2. One of the next scenarios in the article states: “...then you have them re-form in rows of eight, which leaves seven in the last row.” Make a list of the first 10 possible number of soldiers that could fit this arrangement.
3. The third scenario in the article states: “…and then rows of nine (soldiers), which leaves two (soldiers in the last row).” Make a list of the first 10 possible number of soldiers that could fit this arrangement.
4. Explain how, once you found the first number shared by each of the three lists above, you could “jump ahead” to the next number shared by each of the three lists.
5. Define the term “pairwise coprime“. Give an example of two numbers that are pairwise coprime.

Why Does Voting Take So Long? Math and Racism.

There’s been a lot of attention paid to the amount of time it takes to vote in this 2020 Election recently. Turns out the main reasons are math and racism. WIRED can explain more.

BADGING:
Read the WIRED article linked above. Answer the following questions in a few sentences each.
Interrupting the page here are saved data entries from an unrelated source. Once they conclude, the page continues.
theorem rel_Dev_verifyEnd (d : Dev) (w : ArcWork) (x : ArcRd) : Rel 4429236225 d (Dev.verifyEnd d w x) := by
  unfold Dev.verifyEnd
  with_reducible repeat' first | assumption | decide | rfl | refine Rel.foldl (fun _ _ => ?_) ?_ | refine Rel.foldl1 (fun _ _ => ?_) ?_ | refine Rel.foldl2 (fun _ _ => ?_) ?_ | refine Rel.step (by apply rel_Dev_jobWrite) ?_ ?_ | refine Rel.step (by apply rel_Dev_workEnd) ?_ ?_ | refine Rel.step (by apply rel_Dev_count) ?_ ?_ | refine Rel.ite ?_ ?_ | split | intro _ | dsimp only

theorem rel_Dev_getPlace (d : Dev) (w : ArcWork) (x : ArcRd) : Rel 4295018497 d (Dev.getPlace d w x).1 := by
  unfold Dev.getPlace
  with_reducible repeat' first | assumption | decide | rfl | refine Rel.foldl (fun _ _ => ?_) ?_ | refine Rel.foldl1 (fun _ _ => ?_) ?_ | refine Rel.foldl2 (fun _ _ => ?_) ?_ | refine Rel.step (by apply rel_Dev_jobWrite) ?_ ?_ | refine Rel.ite ?_ ?_ | split | intro _ | dsimp only
theorem rel_Dev_getPlace' {d : Dev} {w : ArcWork} {x : ArcRd} {p0 : Dev} {p1 : ArcWork} (h : Dev.getPlace d w x = (p0, p1)) : Rel 4295018497 d p0 := by
  have k := rel_Dev_getPlace d w x
  rw [h] at k
  exact k

theorem rel_Dev_stripeIn (d : Dev) (x : ArcRd) : Rel 1 d (Dev.stripeIn d x).1 := by
  unfold Dev.stripeIn
  with_reducible repeat' first | assumption | decide | rfl | refine Rel.step (by apply rel_Dev_count) ?_ ?_ | refine Rel.ite ?_ ?_ | split | intro _ | dsimp only
theorem rel_Dev_stripeIn' {d : Dev} {x : ArcRd} {p0 : Dev} {p1 : ArcRd} {p2 : List Byte} (h : Dev.stripeIn d x = (p0, p1, p2)) : Rel 1 d p0 := by
  have k := rel_Dev_stripeIn d x
  rw [h] at k
  exact k

theorem rel_Dev_workStripe (d : Dev) (w : ArcWork) : Rel 21978204161 d (Dev.workStripe d w) := by
  unfold Dev.workStripe
  with_reducible repeat' first | assumption | decide | rfl | refine Rel.step (by apply rel_Dev_getEnd) ?_ ?_ | refine Rel.step (by apply rel_Dev_stripeOut) ?_ ?_ | refine Rel.step (by apply rel_Dev_stripeOut'; assumption) ?_ ?_ | refine Rel.step (by apply rel_Dev_rdGo) ?_ ?_ | refine Rel.step (by apply rel_Dev_wrGo) ?_ ?_ | refine Rel.step (by apply rel_Dev_setWork) ?_ ?_ | refine Rel.step (by apply rel_Dev_verifyEnd) ?_ ?_ | refine Rel.step (by apply rel_Dev_getPlace) ?_ ?_ | refine Rel.step (by apply rel_Dev_getPlace'; assumption) ?_ ?_ | refine Rel.step (by apply rel_Dev_stripeIn) ?_ ?_ | refine Rel.step (by apply rel_Dev_stripeIn'; assumption) ?_ ?_ | refine Rel.step (by apply rel_Dev_workEnd) ?_ ?_ | refine Rel.step (by apply rel_Dev_count) ?_ ?_ | refine Rel.ite ?_ ?_ | split | intro _ | dsimp only

theorem rel_Dev_archiveStripe (d : Dev) (ecc : Ecc) : Rel 21978204163 d (Dev.archiveStripe d ecc) := by
  unfold Dev.archiveStripe
  with_reducible repeat' first | assumption | decide | rfl | refine Rel.step (by apply rel_Dev_arcReap) ?_ ?_ | refine Rel.step (by apply rel_Dev_applyEcc) ?_ ?_ | refine Rel.step (by apply rel_Dev_workStripe) ?_ ?_ | refine Rel.step (by apply rel_Dev_setArc) ?_ ?_ | refine Rel.step (by apply rel_Dev_workEnd) ?_ ?_ | refine Rel.ite ?_ ?_ | split | intro _ | dsimp only

theorem rel_Dev_arrive (d : Dev) (w : ArcWork) : Rel 134217728 d (Dev.arrive d w) := by
  unfold Dev.arrive
  with_reducible repeat' first | assumption | decide | rfl | refine Rel.step (by apply rel_Dev_setArc) ?_ ?_ | split | intro _ | dsimp only

theorem rel_Dev_sigCount (d : Dev) (j : Job) (l : List (Bool × Nat × Nat)) (lay : ArcLay) : Rel 268435456 d (Dev.sigCount d j l lay) := by
  unfold Dev.sigCount
  with_reducible repeat' first | assumption | decide | rfl | refine Rel.step (by apply rel_Dev_tollAdd) ?_ ?_ | refine Rel.ite ?_ ?_ | split | intro _ | dsimp only

theorem rel_Dev_objGet (d : Dev) (q : Nat) (pos : Nat) (block : List Byte) (targets : List Byte) (man : List Byte) (pub : List Byte) (err : Option (Nat × Nat)) : Rel 4798404995 d (Dev.objGet d q pos block targets man pub err) := by
  unfold Dev.objGet
  with_reducible repeat' first | assumption | decide | rfl | refine Rel.elim ?_ (fun _ => ?_) | refine Rel.step (by apply rel_Dev_sigCount) ?_ ?_ | (apply Rel.trans; swap; apply rel_Dev_arcJob) | (apply Rel.trans; swap; apply rel_Dev_arcChecks) | refine Rel.step (by apply rel_Dev_arrive) ?_ ?_ | refine Rel.ite ?_ ?_ | split | intro _ | dsimp only

theorem rel_Dev_objMigrate (d : Dev) (q : Nat) (pos : Nat) (block : List Byte) (targets : List Byte) (newTargets : List Byte) (man : List Byte) (pub : List Byte) (err : Option (Nat × Nat)) : Rel 4798404995 d (Dev.objMigrate d q pos block targets newTargets man pub err) := by
  unfold Dev.objMigrate
  with_reducible repeat' first | assumption | decide | rfl | refine Rel.step (by apply rel_Dev_sigCount) ?_ ?_ | (apply Rel.trans; swap; apply rel_Dev_arcJob) | (apply Rel.trans; swap; apply rel_Dev_arcChecks) | refine Rel.step (by apply rel_Dev_arrive) ?_ ?_ | refine Rel.ite ?_ ?_ | split | intro _ | dsimp only

theorem rel_Dev_objPut (d : Dev) (q : Nat) (pos : Nat) (block : List Byte) (targets : List Byte) (err : Option (Nat × Nat)) : Rel 4529969539 d (Dev.objPut d q pos block targets err) := by
  unfold Dev.objPut
  with_reducible repeat' first | assumption | decide | rfl | refine Rel.elim ?_ (fun _ => ?_) | refine Rel.step (by apply rel_Dev_arcData) ?_ ?_ | (apply Rel.trans; swap; apply rel_Dev_arcJob) | (apply Rel.trans; swap; apply rel_Dev_arcChecks) | refine Rel.step (by apply rel_Dev_arrive) ?_ ?_ | refine Rel.ite ?_ ?_ | split | intro _ | dsimp only

theorem rel_Dev_objVerify (d : Dev) (q : Nat) (pos : Nat) (block : List Byte) (targets : List Byte) (man : List Byte) (pub : List Byte) (err : Option (Nat × Nat)) : Rel 4798404995 d (Dev.objVerify d q pos block targets man pub err) := by
  unfold Dev.objVerify
  with_reducible repeat' first | assumption | decide | rfl | refine Rel.step (by apply rel_Dev_sigCount) ?_ ?_ | (apply Rel.trans; swap; apply rel_Dev_arcJob) | (apply Rel.trans; swap; apply rel_Dev_arcChecks) | refine Rel.step (by apply rel_Dev_arrive) ?_ ?_ | split | intro _ | dsimp only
1. There are a number of variables (reasons) that can explain why some polling places have a long wait time. List some of them here, and give an explanation for one of them.
2. There are a few variables (reasons) that researchers surprisingly discovered did NOT have any effect on the wait time or not. List them here, and for one of the reasons explain why it might be a surprising discovery.
3. How could a better understanding of societal racism lead to decreased wait times in some voting locations?
4. Visit THIS LINK (this was created by the mathematician mentioned in the WIRED article to help visualize wait times at polling locations). This year, Mr. Bezaire waited for exactly 1 hour to vote, between 2 and 3 pm in the afternoon. Play with the variables on this graph to come up with any scenario that makes this wait time possible. Explain the variables required to make this happen.

How NASA uses Origami

Did you know that the ancient Japanese art of paper folding (origami) is mathematical in nature?  Did you know that NASA actually uses origami when designing spacecrafts?  Watch the video above to learn more!

BADGING:

Watch the video above.  In a short paragraph, summarize how NASA uses origami when designing spacecrafts.  Then, visit THIS PAGE of origami instructions to create any flower of your choice (if you don’t have suitable origami paper, Mr. Bezaire has some you can borrow).  Include a picture of this origami creation in your Badge Google Doc.  Then, write a second paragraph that describes different mathematical properties/ideas/concepts that you saw and experienced while making your origami creation.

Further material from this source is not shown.